■ Work task
Below are some records; output exactly the lines from the line with "a).get i = 0)" to the line with "t.monitor.headDue = false", both ends kept, and nothing more.

+++

-- ==== Sys2Proof/Certificates/Slice0/Obligations.lean ====
section
/-! DEFINITION. The statements for the provers: what the commands and the machine do, by the rules of spec/. -/

open Sys2Proof Sys2Proof.Machine

/-! ## The step -/

/-- A step takes the command at the front of the queue and runs it with the queue's rest. -/
def Obligations.StepRunsFrontCommand : Prop :=
  ∀ (c : Instr) (s : State), step { s with pending := c :: s.pending } = exec c s

/-- The model's choice of log entry 2: on an empty queue the block does what is left of the latest field event, the
Head Port first and then the channels in ascending order, and otherwise idles. -/
def Obligations.EmptyQueueStepFinishesFieldEvent : Prop :=
  ∀ s : State, s.pending = [] →
    (s.resetHeld = false → s.monitor.headDue = true →
      step s = .next { s with
        link := { s.link with batch := s.link.nextBatch, nextBatch := Batch.empty }
        monitor := { s.monitor with headDue := false } })
    ∧ (∀ c, s.resetHeld = false → s.monitor.headDue = false → (s.chan c).fieldDue = true →
        (∀ d, d < c → (s.chan d).fieldDue = false) → step s = .next (takeField c s))
    ∧ (s.resetHeld = true ∨ (s.monitor.headDue = false ∧ ∀ c, (s.chan c).fieldDue = false) → step s = .next s)

/-- Every command answers a next state, leaves the queue of commands as it was, and keeps what it does not write: the
part address, the shots, the configuration records, the Reference Monitor and the frames on the lines. R192: from the
release of the reset, the arrival of a frame alone makes that a frame has reached the part. R75, R91, R129:
a command that acts at one channel leaves every other channel that does not wait for zones as it was, but for its
queue, its ranks and its parked call, which the release of an entry may change.
That RESET_PIN_ASSERT keeps the shots, the configuration records and the Reference Monitor, and that a held part keeps all
of it under every other command, is the model's reading (log entry 9); that every frame received reaches the part, at either
port and though it is then discarded, is another (log entry 29). -/
def Obligations.EveryCommandKeepsWhatItDoesNotWrite : Prop :=
  ∀ (c : Instr) (s : State), ∃ t, exec c s = .next t ∧ t.pending = s.pending
    ∧ ((∀ straps, c ≠ .powerOnReset straps) → t.partAddress = s.partAddress
      ∧ (c ≠ .resetPinAssert →
        t.resetHeld = s.resetHeld
        ∧ (c ≠ .headPortFrameBoundary → t.link.headLine = s.link.headLine)
        ∧ (c ≠ .controlPortFrameBoundary → t.link.controlLine = s.link.controlLine)))
    ∧ ((∀ straps, c ≠ .powerOnReset straps) →
      (s.link.reached = true → t.link.reached = true)
      ∧ (bringsFrame c = false → (∀ p bytes, c ≠ .candidateDiscard p bytes) → t.link.reached = s.link.reached)
      ∧ (bringsFrame c = true → s.resetHeld = false → t.link.reached = true))
    ∧ (writesShots c = false → t.shots = s.shots)
    ∧ (writesConfig c = false → ∀ d, (t.chan d).config = (s.chan d).config)
    ∧ (writesMonitor c = false → t.monitor = s.monitor)
    ∧ ∀ x d, ActsAt s x c → d ≠ x → (∀ m, (s.chan d).phase ≠ .zoneWait m) →
        (∀ r n, (s.chan d).phase ≠ .manualWait r n) →
        ∃ queue rank parked, t.chan d = { s.chan d with queue := queue, nextRank := rank, parked := parked }

/-- R192: the condition that the release of power-on reset or RESET_N leaves, whatever the state before it (R63, R78,
R158 and the other rules that own each value). R192 says of an asserted RESET_N that both lines are idle and no byte is
received; that the rest of the state is kept at the assertion, and that until the release no other command has an effect,
is the model's reading (log entry 9). -/
def Obligations.ResetPinHoldsPartAndReleaseInitialisesEveryBlock : Prop :=
  (∀ (straps : BitVec 5) (s : State), ∃ t, exec (.powerOnReset straps) s = .next t
    ∧ t.resetHeld = false
    ∧ t.partAddress.toNat = (if straps.toNat = 0 ∨ straps.toNat = 31 then 30 else straps.toNat)
    ∧ t.shots = []
    ∧ (∀ c a, (t.chan c).limits.get a = ⟨-8388608, 8388607, 100, 10, 20, 2, 20, 0, 0⟩
        ∧ (t.chan c).pendingLimits.get a = none)
    ∧ (∀ c, (t.chan c).config = ⟨0, .all true, 12, 4, 250, 25, 10, 2, []⟩ ∧ (t.chan c).phase = .vacant
        ∧ (t.chan c).tally = .offAir ∧ (t.chan c).queue = [] ∧ (t.chan c).nextRank = 0 ∧ (t.chan c).parked = none
        ∧ (t.chan c).valid = false ∧ (t.chan c).manualPending = false ∧ (t.chan c).last = none
        ∧ (t.chan c).reportAge = 0 ∧ (t.chan c).headStatus = 0 ∧ (t.chan c).fieldDue = false)
    ∧ (∀ c a, (t.chan c).commanded.get a = 0 ∧ (t.chan c).reported.get a = 0 ∧ (t.chan c).followErrors.get a = 0
        ∧ (∀ i, ((t.chan c).history.get a).get i = 0)
        ∧ (t.chan c).snapshot.commanded.get a = 0 ∧ (t.chan c).snapshot.reported.get a = 0)
    ∧ t.poolFree = 64 ∧ t.parkOrder = []
    ∧ (∀ z, t.floor.owners.get z = none) ∧ t.floor.waiters = []
    ∧ t.monitor.state = .absent ∧ t.monitor.heldPeriod = 20000 ∧ t.monitor.flywheelAt = t.monitor.now + 20000
    ∧ t.monitor.lastFieldAt = t.monitor.now ∧ t.monitor.window = none ∧ t.monitor.headDue = false
    ∧ t.link.downstream = [] ∧ t.link.upstream = [] ∧ t.link.headControl = []
    ∧ (∀ c, t.link.batch.get c = none ∧ t.link.nextBatch.get c = none)
    ∧ t.link.controlRx = [] ∧ t.link.headRx = [] ∧ t.link.headLine = none ∧ t.link.controlLine = none
    ∧ t.link.controlSecond = false ∧ t.link.reached = false
    ∧ t.out.entries = [] ∧ t.out.reserved = 0 ∧ t.out.noticeLost = false
    ∧ t.pending = s.pending)
  ∧ (∀ s : State,
    exec .resetPinAssert s = .next { s with
      resetHeld := true
      link := { s.link with headLine := none, controlLine := none } }
    ∧ ∀ c : Instr, s.resetHeld = true → (∀ straps, c ≠ .powerOnReset straps) → c ≠ .resetPinAssert →
        exec c s = .next s)

/-- R171: a frame that names an address above 31 is discarded, whatever frame command it is. R172: a frame the part
answers that has the wrong length is answered BAD_LENGTH with nothing changed; a TALLY, a JOG, a MANUAL REQUEST and a
MANUAL RELEASE of the wrong length are discarded; a POSITION and an ALARM of the wrong length are forwarded and not
delivered. R175: so are a POSITION and an ALARM of an address that is no mapped channel's, and a MANUAL REQUEST and a
MANUAL RELEASE of one are discarded. That one whose source is the part's own address is discarded too, and not forwarded,
is the model's choice (log entry 27); that each of these frames has reached the part as R192 has it, though it is discarded,
is its reading (log entry 29). -/
def Obligations.WrongLengthsAndStrayAddressesChangeNothing : Prop :=
  (∀ (s : State) (m : Msg) (kind : Byte), s.resetHeld = false → 31 < m.dest.toNat ∨ 31 < m.source.toNat →
    (∀ i ∈ [Instr.callQueue m, .callNext m, .cut m, .jog m, .halt m, .broadcastHalt m, .resume m, .flush m, .recover m,
        .query m, .tally m, .shotWrite m, .shotErase m, .shotRead m, .shotReadNext m, .verify m, .limitWrite m,
        .limitRead m, .cameraWrite m, .cameraRead m, .zoneRead m, .zoneRelease m, .partQuery m, .reset m,
        .badKindFrame (m.frame kind), .forwardDownstream (m.frame kind)], exec i s = .next (afterControl s))
    ∧ ∀ i ∈ [Instr.position m, .alarm m, .manualRequest m, .manualRelease m, .forwardUpstream (m.frame kind)],
        exec i s = .next (afterHead s))
  ∧ (∀ (s : State) (m : Msg) (i : Instr) (kind : Byte) (n : Nat),
    (i, kind, n) ∈ ([(.shotErase m, 0x22, 3), (.shotRead m, 0x23, 4), (.shotReadNext m, 0x23, 4), (.verify m, 0x24, 5),
        (.limitRead m, 0x26, 2), (.cameraRead m, 0x28, 1), (.zoneRead m, 0x29, 0), (.zoneRelease m, 0x2A, 1),
        (.partQuery m, 0x2B, 0), (.reset m, 0x2C, 1)] : List (Instr × Byte × Nat)) →
    AtPart s m kind → m.payload.length ≠ n → exec i s = .next (withAnswer s kind (refuse .badLength)))
  ∧ (∀ (s : State) (m : Msg) (i : Instr) (kind : Byte) (c : Chan),
    (i, kind) ∈ ([(.halt m, 0x12), (.resume m, 0x13), (.flush m, 0x14), (.recover m, 0x15), (.query m, 0x16)]
        : List (Instr × Byte)) →
    AtCamera s m kind c → s.outFree ≠ 0 → m.payload ≠ [] → exec i s = .next (withAnswer s kind (refuse .badLength)))
  ∧ (∀ (s : State) (m : Msg),
    let axes := fun mask : Byte => 3 * (allAxes.filter fun a => mask.getLsbD a.number).length
    let stray := s.channelAt m.source = none
    (Receivable s (m.frame 0x20) → m.dest = s.partAddress → m.payload.length ≠ 2 →
      exec (.tally m) s = .next (afterControl s))
    ∧ (∀ c, AtCamera s m 0x11 c → m.payload = [] ∨ (∃ mask bytes, m.payload = mask :: bytes
          ∧ (64 ≤ mask.toNat ∨ bytes.length ≠ axes mask)) → exec (.jog m) s = .next (afterControl s))
    ∧ (Receivable s (m.frame 0x62) → m.payload ≠ [] ∨ stray → exec (.manualRequest m) s = .next (afterHead s))
    ∧ (Receivable s (m.frame 0x63) → m.payload ≠ [] ∨ stray → exec (.manualRelease m) s = .next (afterHead s))
    ∧ (Receivable s (m.frame 0x61) → m.payload.length ≠ 1 ∨ stray →
      exec (.alarm m) s = .next (forwardUp (m.frame 0x61) (afterHead s)))
    ∧ (Receivable s (m.frame 0x60) → stray ∨ m.payload.length < 2 ∨ (∃ status mask bytes,
          m.payload = status :: mask :: bytes ∧ (64 ≤ mask.toNat ∨ bytes.length ≠ axes mask)) →
      exec (.position m) s = .next (forwardUp (m.frame 0x60) (afterHead s))))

+++

■ Solution to the exercise
        ∧ (∀ i, ((t.chan c).history.get a).get i = 0)
        ∧ (t.chan c).snapshot.commanded.get a = 0 ∧ (t.chan c).snapshot.reported.get a = 0)
    ∧ t.poolFree = 64 ∧ t.parkOrder = []
    ∧ (∀ z, t.floor.owners.get z = none) ∧ t.floor.waiters = []
    ∧ t.monitor.state = .absent ∧ t.monitor.heldPeriod = 20000 ∧ t.monitor.flywheelAt = t.monitor.now + 20000
    ∧ t.monitor.lastFieldAt = t.monitor.now ∧ t.monitor.window = none ∧ t.monitor.headDue = false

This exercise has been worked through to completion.